A stable and secure home is the primary platform for connection to economic and social community life, providing a base that enables people to overcome challenges and live a decent life. Increasing rents and house prices mean people struggle to stay housed, are forced to live in sub-standard homes or live far from jobs and services, and have difficulty covering other basic living costs.
Renters are particularly impacted by high housing costs as they are likely to have lower incomes, less wealth, and spend proportionately more of their income on housing costs. For many on particularly low incomes, rental housing is simply unaffordable (and home ownership is out of the question).
Download the 2023 SACOSS Policy Brief on Rental Affordability
In late 2022, the state government announced a review of the Residential Tenancies Act - the major state legislation governing relations between landlords and renters. The government's discussion paper beginning the review proposes a number of changes, most of which would be helpful for renters, but largely avoids the key issue of rental affordability.
Download the SACOSS Submission to the Review of the Residential Tenancies Act 1995 or the two-page Policy Brief summarising the submission.

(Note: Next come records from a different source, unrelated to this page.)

/-- R118, R119: the quad mixer is two independent 2-word mixers, and an equal pair gives 0 and itself. -/
def Obligations.QuadMixSplitsIntoPairs : Prop :=
  (∀ x0 x1 x2 x3 : Word, quadMix x0 x1 x2 x3 =
      { w0 := (pairMix x0 x2).1, w1 := (pairMix x1 x3).1, w2 := (pairMix x0 x2).2, w3 := (pairMix x1 x3).2 }) ∧
    ∀ x0 x1 x2 x3 : Word, (x0 = x2 → (quadMix x0 x1 x2 x3).w0 = 0#64 ∧ (quadMix x0 x1 x2 x3).w2 = x0) ∧
      (x1 = x3 → (quadMix x0 x1 x2 x3).w1 = 0#64 ∧ (quadMix x0 x1 x2 x3).w3 = x1)

/-- R120: the properties of P: columns kept, fixed points, cycles, order 4, the inverse, the square, and the column form. -/
def Obligations.DiagPermProperties : Prop :=
  (∀ i : Fin 16, diagTable[i].val % 4 = i.val % 4) ∧
    (∀ i : Fin 16, diagTable[i] = i ↔ i ∈ [(0 : Fin 16), 4, 8, 12]) ∧
    ([(2 : Fin 16), 10].map fun i => diagTable[i]) = [10, 2] ∧ ([(6 : Fin 16), 14].map fun i => diagTable[i]) = [14, 6] ∧
    ([(1 : Fin 16), 5, 9, 13].map fun i => diagTable[i]) = [5, 9, 13, 1] ∧
    ([(3 : Fin 16), 15, 11, 7].map fun i => diagTable[i]) = [15, 11, 7, 3] ∧
    (∀ s : Block, diagPerm (diagPerm (diagPerm (diagPerm s))) = s) ∧
    (∀ s : Block, diagPerm (diagPerm (diagPerm s)) =
      #v[s[0], s[13], s[10], s[7], s[4], s[1], s[14], s[11], s[8], s[5], s[2], s[15], s[12], s[9], s[6], s[3]]) ∧
    (∀ s : Block, diagPerm (diagPerm s) =
      #v[s[0], s[9], s[2], s[11], s[4], s[13], s[6], s[15], s[8], s[1], s[10], s[3], s[12], s[5], s[14], s[7]]) ∧
    ∀ (s : Block) (q k : Fin 4), (diagPerm s)[4 * q.val + k.val] = s[4 * ((q.val + k.val) % 4) + k.val]

/-- R121: one Round moves the words of group sourceGroup k into group k and lets no other word reach it; so an even number of rounds keeps
every group closed, and the round counts of both variants are even. -/
def Obligations.WordGroupsStayApart : Prop :=
  (∀ (k : Fin 4) (s t : Block), AgreeOn (wordGroup (sourceGroup k)) s t → AgreeOn (wordGroup k) (permRound s) (permRound t)) ∧
    (∀ (k : Fin 4) (n : Nat) (s t : Block), n % 2 = 0 → AgreeOn (wordGroup k) s t →
      AgreeOn (wordGroup k) (permRounds n s) (permRounds n t)) ∧
    ∀ v : Variant, v.row.initRounds % 2 = 0 ∧ v.row.keystreamRounds % 2 = 0

/-- R200, R197, R198, R199: every datapath gives the same array after n rounds, the same keystream block, and the same test results. -/
def Obligations.DatapathsAgree : Prop :=
  ∀ (e : Engine) (s : Block), (∀ n : Nat, e.rounds n s = permRounds n s) ∧
    (∀ (kr : Nat) (c : Word), keystreamBlock e s kr c = ksBlock s kr c) ∧
    e.quadMixAll s = quadMixAll s ∧ e.diagPerm s = diagPerm s ∧ e.mapF s = mapF s

/-- R201: no command result and no error depends on CAP, CTRL, TOKEN or the backend bit: states that differ only in these run any command to
states that differ only in these. -/
def Obligations.NoTraceOfTheBackend : Prop :=
  ∀ (i : Instr) (s t s' t' : State), SameButBackend s t → exec i s = .next s' → exec i t = .next t' → SameButBackend s' t'

/-- R273: the latency depends on nothing but the opcode, VAR or STATUS.VARIANT, CNT and b, never on X, and is at least 1 (R272). -/
def Obligations.LatencyIsDataIndependent : Prop :=
  (∀ (i : Instr) (b : Bool) (s t : State), s.status.variant = t.status.variant → latency i b s = latency i b t) ∧
    (∀ (i : Instr) (b : Bool) (s t : State), (∀ x, i ≠ .gen x) → latency i b s = latency i b t) ∧
    (∀ (x y : Bool) (b : Bool) (s : State), latency (.gen x) b s = latency (.gen y) b s) ∧
    ∀ (i : Instr) (b : Bool) (s : State), 1 ≤ latency i b s

/-! ### The schedule and the keystream -/

/-- R148: NONCE[4] in "512" and KEY[12] in "1024" have no effect on the instance INIT builds. -/
def Obligations.DeadInputWords : Prop :=
  ∀ (p : Pending) (s : State) (w : Word), s.pending = some p →
    (∃ t, exec (.init 0b00#2) s = .next t ∧
      exec (.init 0b00#2) { s with nonce := s.nonce.set 4 w } = .next { t with nonce := s.nonce.set 4 w }) ∧
    ∃ t, exec (.init 0b01#2) s = .next t ∧
      exec (.init 0b01#2) { s with key := s.key.set 12 w } = .next { t with key := s.key.set 12 w }

/-- R149: in "1024" the instance INIT builds depends on KEY[0..7] and NONCE[0..7] only through their XOR, so the same bits flipped in both
give the same instance. -/
def Obligations.FoldCollisions : Prop :=
  (∀ (p : Pending) (s : State) (key : Block) (nonce : KeyBlock), s.pending = some p →
      (∀ j : Fin 8, key[j.val] ^^^ nonce[j.val] = s.key[j.val] ^^^ s.nonce[j.val]) → (∀ i : Fin 16, 8 ≤ i.val → key[i] = s.key[i]) →
      ∃ t t', exec (.init 0b01#2) s = .next t ∧ exec (.init 0b01#2) { s with key := key, nonce := nonce } = .next t' ∧
        t'.state = t.state ∧ t'.ctr = t.ctr ∧ t'.status = t.status) ∧
    ∀ (p : Pending) (s : State) (j : Fin 8) (d : Word), s.pending = some p →
      ∃ t t', exec (.init 0b01#2) s = .next t ∧
        exec (.init 0b01#2)
            { s with
              key := s.key.set j.val (s.key[j.val] ^^^ d)
              nonce := s.nonce.set j.val (s.nonce[j.val] ^^^ d) } = .next t' ∧
        t'.state = t.state ∧ t'.ctr = t.ctr ∧ t'.status = t.status

/-- R150: after INIT, STATE on group k depends only on R144's pre-round words of group k. -/
def Obligations.ScheduleKeepsGroupsApart : Prop :=
  ∀ (v : Variant) (k : Fin 4) (key key' : Block) (nonce nonce' : KeyBlock),
    AgreeOn (wordGroup k) (preRoundTable v key nonce) (preRoundTable v key' nonce') →
    AgreeOn (wordGroup k) (permRounds v.row.initRounds (preRound v key nonce)) (permRounds v.row.initRounds (preRound v key' nonce'))

/-- R151: a group whose four pre-round words are 0 stays 0, and all-zero input gives an all-zero STATE. -/
def Obligations.ZeroInputStaysZero : Prop :=
  (∀ (v : Variant) (k : Fin 4) (key : Block) (nonce : KeyBlock), (∀ i ∈ wordGroup k, (preRoundTable v key nonce)[i] = 0#64) →
      ∀ i ∈ wordGroup k, (permRounds v.row.initRounds (preRound v key nonce))[i] = 0#64) ∧
    ∀ (v : Variant) (key : Block) (nonce : KeyBlock), preRoundTable v key nonce = Vector.replicate 16 0#64 →
      permRounds v.row.initRounds (preRound v key nonce) = Vector.replicate 16 0#64

/-- R169: words 0, 1, 2, 3, 5 and 7 of a block, so bytes 0..31, 40..47 and 56..63, are the same for every counter value. -/
def Obligations.CounterReachesTwoWordsOnly : Prop :=
  ∀ (v : Variant) (st : Block) (c c' : Word),
    (∀ j : Fin 8, j ≠ 4 → j ≠ 6 → (ksBlock st v.row.keystreamRounds c)[j] = (ksBlock st v.row.keystreamRounds c')[j]) ∧
      ∀ m : Nat, m < 32 ∨ (40 ≤ m ∧ m < 48) ∨ (56 ≤ m ∧ m < 64) →
        (le64Encode (ksBlock st v.row.keystreamRounds c).toList)[m]? = (le64Encode (ksBlock st v.row.keystreamRounds c').toList)[m]?

/-- R162, R170: no block ever uses counter 0. -/
def Obligations.NoBlockForCounterZero : Prop :=
  ∀ (x : Bool) (s t : State), Inv s → completes s = some (.gen x) → step s = .next t → t.ctr = s.ctr + 1#64 ∧ t.ctr ≠ 0#64

/-- R168: for every N below 2^64 - 1, SEEK to N then GEN gives KSBlock(STATE, KR, N + 1), and so do N GENs from CTR = 0 then GEN; the
instance before that GEN is the same: the same STATE, and CTR = N. -/
def Obligations.SeekLaw : Prop :=
  (∀ (s : State) (n : Nat), Listening s → s.status.ready = true → n < 2 ^ 64 - 1 →
      ∃ a b, runCommand .seek { s with seekPos := BitVec.ofNat 64 n } = .next a ∧ a.state = s.state ∧ a.ctr = BitVec.ofNat 64 n ∧
        a.status.variant = s.status.variant ∧ runCommand (.gen false) a = .next b ∧
        b.ksOut = ksBlock s.state s.status.variant.row.keystreamRounds (BitVec.ofNat 64 (n + 1))) ∧
    ∀ (s : State) (n : Nat), Listening s → s.status.ready = true → s.ctr = 0#64 → n < 2 ^ 64 - 1 →
      ∃ a b, runCommands (.gen false) n s = .next a ∧ a.state = s.state ∧ a.ctr = BitVec.ofNat 64 n ∧
        a.status.variant = s.status.variant ∧ runCommand (.gen false) a = .next b ∧
        b.ksOut = ksBlock s.state s.status.variant.row.keystreamRounds (BitVec.ofNat 64 (n + 1))

/-- R172: gen.xor at a counter gives D xor the block, and gen.xor at the same counter with that output gives D again. -/
def Obligations.XorInvolution : Prop :=
  ∀ (s : State) (d : KeyBlock), Listening s → CanGenerate s →
    ∃ a b c, runCommand (.gen true) { s with dataIn := d } = .next a ∧
      a.ksOut = (Vector.ofFn fun j => d[j] ^^^ (ksBlock s.state s.status.variant.row.keystreamRounds (s.ctr + 1#64))[j]) ∧
      runCommand .seek { a with seekPos := s.ctr, dataIn := a.ksOut } = .next b ∧ runCommand (.gen true) b = .next c ∧ c.ksOut = d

Alongside reforms to the private rental market, public housing is particularly important. It provides homes for those who are left out of the housing market and adds supply to the market to make housing more affordable for everyone. Its construction provides economic stimulus in the short term and it is a store of public wealth over the long term. However, the stock of public housing in South Australian has declined over recent decades (see SACOSS Briefing Note here), many of the houses are old and energy-inefficient, and there is a substantial waiting list for homes.
As the 2021 SACOSS video explains, it all makes for a Cold Winter's Night.

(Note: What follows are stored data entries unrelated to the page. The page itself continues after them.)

-- ==== Sys2Proof/Tests/Slice0.lean ====
section
/-! SUPPORT. Our own tests: ill-formed terms, words written out from 30_encoding.md, values of 95_test_vectors.md and of the rules' own examples,
one step each; then a witness for every obligation with hypotheses. Expected values come from spec/, never from the model. -/

namespace Sys2Proof.Tests

set_option Elab.async false

open Sys2Proof.Machine Sys2Proof.Claims

/-- The outcome is a next state that passes the check. -/
def answers (o : Outcome) (p : State → Bool) : Bool :=
  match o with
  | .next t => p t
  | .fault _ => false
  | .refused _ => false

theorem reaches {o : Outcome} {P : State → Prop} [DecidablePred P] (h : answers o (fun t => decide (P t)) = true) :
    ∃ t, o = .next t ∧ P t := by
  cases o with
  | next t => exact ⟨t, rfl, of_decide_eq_true h⟩
  | fault f => cases h
  | refused r => cases h

/-- What STATUS reads. -/
def statusOf (s : State) : Word := memRead 0x020#10 8 s

/-- 95: the core of the vectors, VEC_PRESENT = 1 and VEC_LANES = 4, right after reset. -/
def base : State := { State.reset with cap := .lanes4 }

/-- 95: `[0..15]`. -/
def ramp : Block := Vector.ofFn fun i => BitVec.ofNat 64 i

/-- 95: the words of bytes first, first + 1, ... -/
def byteRamp (first : Word) (i : Nat) : Word := first + BitVec.ofNat 64 i * 0x0808080808080808#64

/-- 95: KEY[0..15] of I-1024; its first eight words are I-512's. -/
def key1024 : Block := Vector.ofFn fun i => byteRamp 0x0706050403020100#64 i

/-- 95: the nonce of I-512. -/
def nonce512 : KeyBlock := Vector.ofFn fun j => byteRamp 0x4746454443424140#64 j

/-- 95: the nonce of I-1024. -/
def nonce1024 : KeyBlock := Vector.ofFn fun j => byteRamp 0x8786858483828180#64 j

/-- 95 S-1: STATE of I-512. -/
def s1 : Block :=
  #v[0xEA286324308F60BA#64, 0x55B1F61593676845#64, 0xB8C2D61D2126A166#64, 0xCA6977BD7E54F0A9#64,
     0x1A1E59870F8872D4#64, 0xDC48BDEB7ABA00AF#64, 0x136AD027B1674905#64, 0x55806EE480F8E240#64,
     0x7087E19A3F11FD2E#64, 0xFE6A4AA3BA19D817#64, 0xD4EF8BFF4A787174#64, 0xE407F2020B30C7BC#64,
     0x5F35A386D0A14F5A#64, 0x6733695DE2362884#64, 0x92E709AA0C222CA0#64, 0xCB4BFF5C00B88826#64]

/-- 95 S-2: STATE of I-1024. -/
def s2 : Block :=
  #v[0x9D0CDFB54CD02454#64, 0x85788E7AA56A27C0#64, 0xF18E690F64F07EA9#64, 0x769F71BA9701435B#64,
     0x281C5A295C3D0004#64, 0xAF732F684294299F#64, 0x42AB7C8771BAAB1F#64, 0x7F1FE262A37395BB#64,
     0xF8963ED2D3A39E33#64, 0xBFC762D50D54E0D2#64, 0x676A0AA54C9323A8#64, 0x49C4FA56E6C18F6D#64,
     0xE68760C26048E327#64, 0x18453CBA43BA4A6D#64, 0x29DF44C18B1DDC96#64, 0x53F854B5EE86712B#64]
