/-- The registers by name; an array of registers is one name with an index. -/
inductive Reg where
  /-- LINK_CTRL. -/
  | linkCtrl
  /-- LINK_STATUS. -/
  | linkStatus
  /-- LINK_EQ. -/
  | linkEq
  /-- LINK_CREDIT. -/
  | linkCredit
  /-- LINK_ERR_CNT. -/
  | linkErrCnt
  /-- RING_CTRL. -/
  | ringCtrl
  /-- RING_CTX_BASE. -/
  | ringCtxBase
  /-- RING_STATUS. -/
  | ringStatus
  /-- RING_ERR. -/
  | ringErr
  /-- RING_CNT. -/
  | ringCnt
  /-- PORT0_SUMMARY_LO. -/
  | port0SummaryLo
  /-- PORT0_SUMMARY_HI. -/
  | port0SummaryHi
  /-- PORT0_ROSTER_LO. -/
  | port0RosterLo
  /-- PORT0_ROSTER_HI. -/
  | port0RosterHi
  /-- PORT_STATE. -/
  | portState
  /-- PORT_LIMIT. -/
  | portLimit
  /-- PORT_JUNCTION. -/
  | portJunction
  /-- PORT_USE. -/
  | portUse
  /-- DISP_CTRL. -/
  | dispCtrl
  /-- DISP_FLOW_BASE. -/
  | dispFlowBase
  /-- DISP_STATUS. -/
  | dispStatus
  /-- DISP_STATUS2. -/
  | dispStatus2
  /-- DISP_ERR. -/
  | dispErr
  /-- DISP_CNT. -/
  | dispCnt
  /-- DISP_CORE. -/
  | dispCore
  /-- DISP_CONSIST. -/
  | dispConsist
  /-- CORE_CTRL. -/
  | coreCtrl
  /-- CORE_RESET_PC. -/
  | coreResetPc
  /-- CORE_MSG. -/
  | coreMsg
  /-- CORE_STATUS. -/
  | coreStatus
  /-- CORE_FAULT. -/
  | coreFault
  /-- CORE_FAULT_PC. -/
  | coreFaultPc
  /-- CORE_CNT. -/
  | coreCnt
  /-- PLANE_CTRL. -/
  | planeCtrl
  /-- PLANE_STATUS. -/
  | planeStatus
  /-- PLANE_ERR. -/
  | planeErr
  /-- PLANE_ERR_ADDR. -/
  | planeErrAddr
  /-- PLANE_CNT. -/
  | planeCnt
  /-- JUNC_CTRL. -/
  | juncCtrl
  /-- JUNC_STATUS. -/
  | juncStatus
  /-- JUNC_ERR. -/
  | juncErr
  /-- JUNC_ERR_ADDR. -/
  | juncErrAddr
  /-- JUNC_CNT. -/
  | juncCnt
  /-- JUNC_TABLE. -/
  | juncTable
  /-- HUMP_STATUS. -/
  | humpStatus
  /-- HUMP_ERR. -/
  | humpErr
  /-- HUMP_ERR_ADDR. -/
  | humpErrAddr
  /-- HUMP_CNT. -/
  | humpCnt
  /-- CACHE_CTRL. -/
  | cacheCtrl
  /-- CACHE_STATUS. -/
  | cacheStatus
  /-- CACHE_MAINT. -/
  | cacheMaint
  /-- CACHE_MAINT_ADDR. -/
  | cacheMaintAddr
  /-- CACHE_MAINT_END. -/
  | cacheMaintEnd
  /-- CACHE_CNT. -/
  | cacheCnt
  /-- CACHE_WAYS. -/
  | cacheWays
  /-- YARD_CLEAR. -/
  | yardClear
  /-- YARD_STATUS. -/
  | yardStatus
  /-- MEM_ERR. -/
  | memErr
  /-- MEM_ERR_ADDR. -/
  | memErrAddr
  /-- YARD_CNT. -/
  | yardCnt
  /-- SHUNT_CTRL. -/
  | shuntCtrl
  /-- SHUNT_STAGE. -/
  | shuntStage
  /-- SHUNT_STATUS. -/
  | shuntStatus
  /-- SHUNT_GATE. -/
  | shuntGate
  /-- SHUNT_IRQ. -/
  | shuntIrq
  /-- SHUNT_IRQ_EN. -/
  | shuntIrqEn
  /-- SHUNT_ERR. -/
  | shuntErr
  /-- SHUNT_ERR_ADDR. -/
  | shuntErrAddr
  /-- SHUNT_CNT. -/
  | shuntCnt
  /-- SHUNT_CH_STATE. -/
  | shuntChState
  /-- SHUNT_CH_PROG. -/
  | shuntChProg
  /-- SHUNT_CH_BYTES. -/
  | shuntChBytes
  /-- MC_GLOBAL. -/
  | mcGlobal
  /-- MC_USABLE. -/
  | mcUsable
  /-- MC_CTRL. -/
  | mcCtrl
  /-- MC_TIMING0. -/
  | mcTiming0
  /-- MC_TIMING1. -/
  | mcTiming1
  /-- MC_ERR. -/
  | mcErr
  /-- MC_ERR_ADDR. -/
  | mcErrAddr
  /-- MC_STATUS. -/
  | mcStatus
  /-- MC_TRAIN_CTRL. -/
  | mcTrainCtrl
  /-- MC_TRAIN_PAT. -/
  | mcTrainPat
  /-- MC_TRAIN_RES. -/
  | mcTrainRes
  /-- MC_LANE. -/
  | mcLane
  /-- MC_CNT. -/
  | mcCnt
  /-- CHIP_ID. -/
  | chipId
  /-- CHIP_SERIAL_LO. -/
  | chipSerialLo
  /-- CHIP_SERIAL_HI. -/
  | chipSerialHi
  /-- CHIP_LIFECYCLE. -/
  | chipLifecycle
  /-- SBOX_EVENT. -/
  | sboxEvent
  /-- SBOX_EVENT_EN. -/
  | sboxEventEn
  /-- SBOX_FW. -/
  | sboxFw
  /-- SBOX_JOURNAL. -/
  | sboxJournal
  /-- SBOX_LOG. -/
  | sboxLog
  /-- SBOX_NONCE. -/
  | sboxNonce
  /-- SBOX_PUBKEY. -/
  | sboxPubkey
  /-- SBOX_SENSOR. -/
  | sboxSensor
  /-- CIPHER_CTRL. -/
  | cipherCtrl
  /-- CIPHER_STATUS. -/
  | cipherStatus
  /-- CIPHER_SIGN. -/
  | cipherSign
  /-- CIPHER_SIGN_STATUS. -/
  | cipherSignStatus
  /-- PWR_CTRL. -/
  | pwrCtrl
  /-- PWR_STATUS. -/
  | pwrStatus
  /-- RETAIN_MASK. -/
  | retainMask
  /-- SLEEP_STATUS. -/
  | sleepStatus
  /-- WAKE_CTRL. -/
  | wakeCtrl
  /-- WAKE_CAUSE. -/
  | wakeCause
  /-- PAD_HOLD. -/
  | padHold
  /-- RESET_CTRL. -/
  | resetCtrl
  /-- RESET_CAUSE. -/
  | resetCause
  /-- RESET_PC. -/
  | resetPc
  /-- AO_TIME. -/
  | aoTime
  /-- AO_ALARM. -/
  | aoAlarm
  /-- PWR_DOMAIN. -/
  | pwrDomain
  /-- GPIO_OUT. -/
  | gpioOut
  /-- GPIO_OE. -/
  | gpioOe
  /-- GPIO_IN. -/
  | gpioIn
  /-- PM_SMB. -/
  | pmSmb
  deriving DecidableEq, Repr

SACOSS is calling on the state government to implement the following key proposals to address rental affordability:
- Cap rent increases at the CPI
- Strengthen the Residential Tenancies Act by
- Banning, not just limiting, rent bidding
- Preventing no-cause evictions
- Implement mandatory disclosure of energy efficiency standards
- Develop and implement minimum energy efficiency standards
- Invest in more public housing (current plans do not cover population growth, let alone begin replacing lost stock)
- Increase the Cost of Living Concession for renters to level paid to homeowners.
There are more details on these proposals, and some other smaller changes required in the RTA submission and Policy Briefs noted above.